The New Domestic Christendom
Adapted from Crucial Christianity: An Ethos Theology for the 3rd Millennium
The Christmas Coronation of Charlemagne 800 A.D.
“It is now upon you alone that the churches of Christ lean, from you alone that they await safety, from you, the avenger of crimes, guide of those who err, consoler of the afflicted, upholder of good.” So said Alcuin of York of Charlemagne, who on Christmas Day 800 A.D. was crowned the King of Christendom by Pope Leo III.
On this 1220th Christmas Day after the coronation of Charlemagne and the inauguration of Christendom I, any semblance of that Christendom has been thoroughly vanquished and definitely replaced by Satanic States and a universal anti-Christic dystopia. Thus the erstwhile Christian nations no longer have the meaning they once did, for they have apostatized, are devoid of God, and are thus illegitimate. Nostalgic ethnic sentiments and cultural romantic reenactments do not change the fact that Western countries—and most especially those that formed the bulwark of Christendom I such as France, Italy, Spain, Ireland, and even the late-coming America—have not merely reverted to heathenism but are essentially and virulently anti-Christic. For these cultures have betrayed, in fact are based upon, the very rejection of the Christian heart of Western civilization, and thus are rendered virulently hostile to Christ and his people. In short, these nations and these cultures, unlike the natural law based pagans of old, are utterly irredeemable, having as their very essence an anti-Christic dynamics. This means that the third millennium is a time where Christian patriotism can no longer be properly equated with nationalism but rather only with true piety, or love and honor of God and parents. That is, a righteous patriotism then derives solely from the inseparable love of, and wholehearted allegiance to, faith and family.

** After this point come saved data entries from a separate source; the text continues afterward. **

-- ==== Sys2Proof/Machine/MemEvents.lean ====
section
/-! DEFINITION. Releases of parked accesses (R271, R272, R432), the writes that drop cached translations and lines (R386), and the miss ring's
registers (R387). -/

namespace Sys2Proof.Machine

/-! ### Bog entries -/

/-- An entry of a controller. -/
def State.bogAt (s : State) (i : SliceId) (key : Nat) : BogEntry := tabGet {} (s.slice i).bog key

/-- Frees an entry; waiting misses go on. -/
def State.freeEntry (s : State) (i : SliceId) (key : Nat) : State := (s.modSlice i fun k => { k with bog := tabDel k.bog key }).pump i

/-- Whether an access would be parked again. -/
def State.stillMisses (s : State) (e : BogEntry) : Bool := s.reach (s.reqPart e.who) e.asid e.va e.kind.toNat == .miss

/-! ### Loads of saved groups (R269, R432) -/

/-- Takes a load off what is kept of a saved group, or changes it. -/
def State.setSavedOp (s : State) (p : PartId) (id : Nat) (new : Option MemOp) : State :=
  { s with saved := s.saved.map fun (a : SavedArea) =>
      if a.part = p then
        { a with groups := a.groups.map fun (x : SavedGroup) =>
            { x with v := { x.v with sc := { x.v.sc with memq := x.v.sc.memq.filterMap fun o => if o.id = id then new else some o } } } }
      else a }

/-- Lane values that overwrite the lanes acted on in a run of bytes. -/
def patchLanes (old : List Byte) (acted : Mask) (vals : Nat → W32) : List Byte :=
  lanes.flatMap fun l => if acted.getLsbD l then natToBytes (vals l).toNat 4 else (old.drop (4 * l)).take 4

/-- Writes lane values into the vector data of a section, which is saved unpacked. -/
def State.sectVector (s : State) (p : PartId) (sect : Word) (n : Nat) (acted : Mask) (vals : Nat → W32) : State :=
  let e := partEng p
  let bs := s.engBytes e 6 sect (bitsOf (s.sectWord p sect 0x200) 63 32)
  let m := sectMap bs
  let at' := (sectDataOffs bs m).getD n 0
  let desc := natToBytes 2 4 ++ natToBytes 0 8
  let old := readVReg ((bs.drop (m.desc + 12 * n)).take 12) ((bs.drop at').take 384)
  let data := patchLanes ((List.range 96).flatMap fun l => natToBytes (old.lane l).toNat 4) acted vals
  if n < m.nreg then
    ((s.engWrite e (sect + BitVec.ofNat 64 (m.desc + 12 * n)) desc).1.engWrite e (sect + BitVec.ofNat 64 at') data).1
  else s

/-- Writes the values of a finished load of a saved group into its section. -/
def State.deliverSaved (s : State) (p : PartId) (x : SavedGroup) (o : MemOp) : State :=
  match o.dest with
  | .sreg d =>
    let v := match o.got with | (_, v) :: _ => o.extend v 64 | [] => 0
    let mask := putBit (s.sectWord p x.sect 0x290) d.toNat false
    (s.sectPut p x.sect (8 * d.toNat) (natToBytes (if d = 0 then 0 else (storedIn d v).toNat) 8)).sectPut p x.sect 0x290 (natToBytes mask.toNat 8)
  | .lane dst wide acted zero _ =>
    let val (l : Nat) : Word := match o.got.find? fun e => e.1 == l with | some e => o.extend e.2 (if wide then 64 else 32) | none => 0
    let m : Mask := if zero then fullMask else acted
    let at' (half l : Nat) : W32 := if acted.getLsbD l then (val l).extractLsb' (32 * half) 32 else 0
    if isV dst then
      ((codeRegs dst wide).zipIdx).foldl (fun s e => s.sectVector p x.sect e.1 m (at' e.2)) s
    else if isP dst then
      let old := BitVec.ofNat 96 (bytesToNat (s.engBytes (partEng p) 6 (x.sect + BitVec.ofNat 64 (0x2A0 + 12 * (dst.toNat % 8))) 12))
      let new : Mask := lanes.foldl (fun (w : Mask) l => if m.getLsbD l then putBit w l (acted.getLsbD l && bitAt (val l) 0) else w) old
      if dst.toNat % 8 < 7 then s.sectPut p x.sect (0x2A0 + 12 * (dst.toNat % 8)) (maskBytes new) else s
    else s
  | .none => s

/-- The line's last completion time goes into the saved `GRP.WCT` with the value of a load (R311). -/
def State.savedTimes (s : State) (p : PartId) (x : SavedGroup) (asid : W16) (va : Word) : State :=
  match s.reach p asid va 1 with
  | .ok pa _ =>
    let t := tabGet 0 (s.slice (s.home p (va.toNat / 64)).1).lineWct (pa / 64)
    let cov := tabGet 0 s.lineCov (pa / 64)
    let put (c : Scalar) : Scalar := { c.mergeWct t with obs := later c.obs cov }
    let s := s.sectPut p x.sect 0x270 (natToBytes (later (s.sectWord p x.sect 0x270) t).toNat 8)
    { s with saved := s.saved.map fun (a : SavedArea) =>
        if a.part = p then
          { a with groups := a.groups.map fun (y : SavedGroup) => if y.sect = x.sect then { y with v := { y.v with sc := put y.v.sc } } else y }
        else a }
  | _ => s

/-- A load of a saved group performs the access that a retry has let through. -/
def State.performSaved (s : State) (p : PartId) (id : Nat) (asid : W16) (va : Word) : State :=
  match (s.saved.filter fun a => a.part == p && !a.dead).findSome? fun a => a.groups.find? fun x => x.v.sc.memq.any (·.id == id) with
  | none => s
  | some x =>
    match x.v.sc.memq.find? (·.id == id) with
    | none => s
    | some o =>
      let mine (y : LaneAcc) : Bool := match y.place with | .global b u => b == asid && u == va | _ => false
      match o.accs.find? mine with
      | none => s
      | some y =>
        let e : EngId := { a := .none, part := p, asid := asid }
        let v : Word := BitVec.ofNat 64 (bytesToNat (s.engBytes e 1 va o.width))
        let o' := { o with got := o.got ++ [(y.lane, v)], accs := o.accs.filter fun z => z.lane != y.lane }
        let s := s.savedTimes p x asid va
        if o'.accs.isEmpty then (s.deliverSaved p x o').setSavedOp p id none else s.setSavedOp p id (some o')

/-- The grid of a saved group that has a load in flight. -/
def State.savedGrid (s : State) (p : PartId) (id : Nat) : Option Nat :=
  ((s.saved.filter fun a => a.part == p && !a.dead).find? fun a => a.groups.any fun x => x.v.sc.memq.any (·.id == id)).map (·.grid)

/-- A load of a saved group faults: it is discarded, and the halt line of its domain is raised. -/
def State.faultSaved (s : State) (p : PartId) (id : Nat) (c : Cause) : State :=
  match s.savedGrid p id with
  | some n =>
    let r : Grid := tabGet {} s.grids n
    let s := s.setSavedOp p id none
    if s.isHalted p r.domains then s else s.raiseHalt p (r.domains.headD 0) c.code (some n)
  | none => s

/-! ### Retry (R271, R272) -/

/-- Performs the access of an entry that no longer misses. What an engine, a fetch or an agent asked for goes on by that unit's own events. -/
def State.performEntry (s : State) (e : BogEntry) : State :=
  match e.who with
  | .memop f id =>
    let a := fetcherAgent f
    (match (s.scOf a).memq.find? (·.id == id) with
     | some o =>
       let mine (x : LaneAcc) : Bool := match x.place with | .global b u => b == e.asid && u == e.va | _ => false
       (match o.accs.find? mine with
        | some x => s.performOp a o [x]
        | none => s)
     | none => s)
  | .saved p id =>
    (match s.reach p e.asid e.va e.kind.toNat with
     | .dyke => s.faultSaved p id .dyke
     | .ok _ _ =>
       (match s.readRun { a := .none, part := p, asid := e.asid } 1 e.va.toNat 1 with
        | (s, .fault c _) => s.faultSaved p id c
        | (s, _) => s.performSaved p id e.asid e.va)
     | .miss => s)
  | _ => s

/-- Retries an entry: it is freed and its access performed, or it is parked again, with a record when `first`. -/
def State.retryEntry (s : State) (i : SliceId) (key : Nat) (first : Bool) : State :=
  let e := s.bogAt i key
  if s.stillMisses e then
    let e := { e with since := s.now }
    let s := s.modSlice i fun k => { k with bog := tabSet k.bog key e }
    if first then s.record i key e else s
  else (s.freeEntry i key).performEntry e

/-- The key of an entry of a controller. -/
def bogKey (ctl : Fin 2) (entry : BitVec 10) : Nat := ctl.val * 1024 + entry.toNat

/-- ACTION 0: retries one entry. -/
def execBogRetry (slice : SliceId) (ctl : Fin 2) (entry : BitVec 10) (s : State) : Host.Outcome State Fault Refusal :=
  .next (if (s.bogAt slice (bogKey ctl entry)).used then s.retryEntry slice (bogKey ctl entry) true else s)

/-- Retries entries in turn; of each controller, the first that is parked again writes the record of its page. -/
def State.retryKeys (s : State) (i : SliceId) (noted : List Nat) : List Nat → State
  | [] => s
  | key :: keys =>
    let again := s.stillMisses (s.bogAt i key)
    let t := s.retryEntry i key (!noted.contains (key / 1024))
    t.retryKeys i (if again then key / 1024 :: noted else noted) keys

/-- ACTION 2: retries every entry of the slice parked on the entry's ASID and 4 KiB page. -/
def execBogRetryPage (slice : SliceId) (ctl : Fin 2) (entry : BitVec 10) (s : State) : Host.Outcome State Fault Refusal :=
  .next (
    let e := s.bogAt slice (bogKey ctl entry)
    if !e.used then s
    else
      let keys := ((s.slice slice).bog.map (·.1)).eraseDups.filter fun n =>
        let x := s.bogAt slice n
        x.used && x.asid == e.asid && x.va.toNat / 4096 == e.va.toNat / 4096
      s.retryKeys slice [] keys)

/-! ### Fatal release (R272) -/

/-- The save, the restore, or the stop area that an engine's access was for comes to nothing. -/
def State.faultSave (s : State) (c : CoreRef) : State :=
  let e := (s.core c).preempt
  if e.rest.isSome then (s.modPreempt c fun e => { e with rest := none }).preemptTo c 3 0x81
  else if e.state = 2 then s.abandonSave c (s.saveGroups (s.saveSet c e))
  else
    s.halts.foldl (fun s h =>
      if h.part == s.partOf! c.slice then
        match s.stopArea h with
        | .meets _ _ => s.writeHalt h none
        | _ => s
      else s) s

/-- Discards the access of an entry with the fatal-translation fault of its requester. -/
def State.fatalEntry (s : State) (e : BogEntry) : State :=
  match e.who with
  | .memop f id =>
    let a := fetcherAgent f
    (match (s.scOf a).memq.find? (·.id == id) with
     | some o => s.dropOp a o .translation e.va
     | none =>
       if id = 0 then s.raiseAfar a .translation e.va e.kind ((s.fetchAt a (codeAddr (s.scOf a).spc)).getD 0) (s.scOf a).spc else s)
  | .fetch f => (s.setFrozen f false).raiseAfar (fetcherAgent f) .translation e.va 4 0 e.va
  | .asyncOp id =>
    (match s.asyncs.find? fun o => o.id == id with
     | some o => s.settleAsync o (.fault s .translation e.va e.kind.toNat)
     | none => s)
  | .matop c id =>
    (match (s.core c).mops.find? (·.id == id) with
     | some m =>
       let g := matGroup c m
       s.unitFault 2 g (s.group g).grid (((s.wgOf g).map (·.idx)).getD 0) m.word .translation e.va e.kind m.instr
     | none => s)
  | .queue i q n =>
    (match n with
     | 0 =>
       (match s.waiter i q, s.slotOf i q with
        | some x, _ => (s.retirePacket x).stopQueue i q 0x04 x.pidx x.words false
        | none, some n =>
          let k := s.qslot i n
          let copy := match k.held with | some (_, ws) => ws | none => if k.copy.isEmpty then s.freeCopy else k.copy
          if k.state = 2 && qcStopped k.qcb then (s.modSlot i n fun _ => {}).sliceEvent i 0x03 n (q.val % 144)
          else (s.modSlot i n fun k => { k with state := 1, victim := false }).draw.stopQueue i q 0x04 (qcRd k.qcb) copy false
        | none, none => s)
     | 1 =>
       ({ s with kicks := match s.kicks.find? fun (k : Kick) => k.slice == i && k.q == q with | some k => s.kicks.erase k | none => s.kicks }).raiseSource i 0x2
     | 2 =>
       (match s.started.find? fun x => x.slice == i && x.q == q && x.due && x.parked with
        | some x => (s.retirePacket x).stopQueue i q 0x04 x.pidx x.words true
        | none => s)
     | 4 =>
       (s.modSlice i fun k => { k with stops := match k.stops.find? fun (x : QStop) => x.q == q with | some x => k.stops.erase x | none => k.stops }).raiseSource i 0x2
     | 5 => s.dropPending i q true
     | _ =>
       let t := s.modSlice i fun k => { k with handlers := match k.handlers.find? fun h => h.1 == q with
                                                | some h => k.handlers.erase h | none => k.handlers }
       (match t.qcbOf i q with
        | some (w, _) => t.setQcb i q (setWord w 0 (putBit (wordAt w 0) 9 true))
        | none => t).raiseSource i 0x2)
  | .saved p id => s.faultSaved p id .translation
  | .save c => s.faultSave c

/-- ACTION 1: the fatal release of one entry. -/
def execBogFatal (slice : SliceId) (ctl : Fin 2) (entry : BitVec 10) (s : State) : Host.Outcome State Fault Refusal :=
  .next (
    let e := s.bogAt slice (bogKey ctl entry)
    if e.used then (s.freeEntry slice (bogKey ctl entry)).fatalEntry e else s)

/-! ### Dropping translations and lines (R386) -/

/-- A write of `SLICE.WCINV`. The model walks the tables at every access that the L2 does not hold, so that no cached entry is left to drop:
BUSY reads 0. -/
def execWcinvWrite (slice : SliceId) (value : Word) (s : State) : Host.Outcome State Fault Refusal :=
  .next (let _ := slice; let _ := value; s)

/-- The physical lines that a flush names: those cached under the ASID in the 64 KiB region. -/
def flushLines (k : Slice) (asid : W16) (region : Nat) : List Nat :=
  (k.l2.filter fun e => e.2.key / 2 ^ 58 == asid.toNat && e.2.key % 2 ^ 58 / 1024 == region).map (·.1)

/-- Flushes one slice's lines: each leaves its segment, and its lease is waited for. -/
def State.flushSlice (s : State) (asid : W16) (region : Nat) (s0 : State) (i : SliceId) : State × Word :=
  (flushLines (s0.slice i) asid region).foldl (fun (acc : State × Word) pl =>
    (acc.1.dropLine i pl, later acc.2 (tabGet 0 (s0.slice i).leases pl))) (s, 0)

/-- A write of `SLICE.L2FLUSH`: every line of the region on every slice of the partition is written back and invalidated; BUSY reads 1 until
every lease on them has expired. -/
def execL2flushWrite (slice : SliceId) (value : Word) (s : State) : Host.Outcome State Fault Refusal :=
  .next (match s.partOf slice with
    | none => s
    | some p =>
      let asid : W16 := value.extractLsb' 0 16
      let region := bitsOf value 55 16
      let r := (s.memberSlices p).foldl (fun (acc : State × Word) i =>
        let t := acc.1.flushSlice asid region s i
        (t.1, later acc.2 t.2)) (s, 0)
      r.1.modSlice slice fun k => { k with flushUntil := later k.flushUntil r.2 })

/-! ### The miss ring (R387) -/

/-- What `SLICE.MRBASE` stores: the address, and LOG from 4 to 16. -/
def ringWord (v : Word) : Word :=
  BitVec.ofNat 64 (bitsOf v 55 12 * 4096 + max 4 (min 16 (bitsOf v 4 0)))

/-- A write of `SLICE.MRBASE`: held records are released. Written 0 after it has been non-zero, source 0x8 may be raised for it again. -/
def execMrbaseWrite (slice : SliceId) (value : Word) (s : State) : Host.Outcome State Fault Refusal :=
  .next (
    let t := s.setSliceReg slice 0x763 (ringWord value)
    let t := if t.ringBase slice = 0 && s.ringBase slice ≠ 0 then t.modSlice slice fun k => { k with noRingRaised := false } else t
    (t.noteFull slice s).pump slice)

/-- A write of `SLICE.MRRD`: the kernel's read count. -/
def execMrrdWrite (slice : SliceId) (value : Word) (s : State) : Host.Outcome State Fault Refusal :=
  .next (((s.setSliceReg slice 0x765 value).noteFull slice s).pump slice)

end Sys2Proof.Machine
end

Due to the new hostile sociopolitical realities, the third millennium is a time as well of new beginnings; it is a time of the clan and the small-faith community of families; and it a time when a new Christendom will be built (to the extent that it is built) solely on Christ an those clans and families. If any new Christian sociopolitical entities, even new countries, are to arise, they must arise anew and outside and beyond the demarcations of the past; outside and transcendent of the current sociopolitical powers-that-be; they must arise outside and in contradistinction to the world, the flesh, and the devil. This dawn of the third millennium requires the advent of a new Christian culture comprised of individual pastoral, that is grassroots, shoots that have made their way up among the ruins of an anti-Christic, dystopic world.
It is now, in this the third Christian age, that the lay faithful are called to grow up and out of the childhood of ages past. These faithful, these so-called “commoners” and “citizens,” are called to rise up fully mature, no longer holding onto props of the world, no longer dependent or subservient to powers and principalities, but only holding onto, dependent upon, and subservient to the Holy Cross. The third millennium is truly the age of the laity. It is the age of the laity because it is the age of the family and the imago Dei individual (the image of God as free rational-volitional beings) that comprises that family. And it is the age of the family and imago Dei individual because that family is being destroyed and the individual enslaved as never before; for in God’s economy “where sin abounds grace abounds more” (RM 5:20), the truth and good arising in direct contradiction to the prevalent falsehood and evil.
1,220 years after the Coronation of Charlemagne on Christmas day, “the whole salvation of the Church of Christ,” that is, any possibility of a new Christendom, once again resides with the laity. But this new Christendom entails not the restoring of the ancient Western monarchies (as many traditionalists whimsically espouse), but with reinforcing the only timelessly God-ordain monarchy, that of the family. A new Christendom entails not the divine rights of elite kings and royal families, but rather the divine rights of the common man and the nuclear family. And these divine rights of the common lay faithful are absolute, for they derive from the faithful’s absolute right to do their duty to God, that is, their duty to abide by both natural and divine law, and indeed divine inspiration. But make no mistake, those that so abide by natural and divine law are outlaws to the Satanic State; a State that as such must be militantly engaged for “the whole salvation of the Church of Christ,” and most specifically and urgently for the salvation of the domestic church that is the family.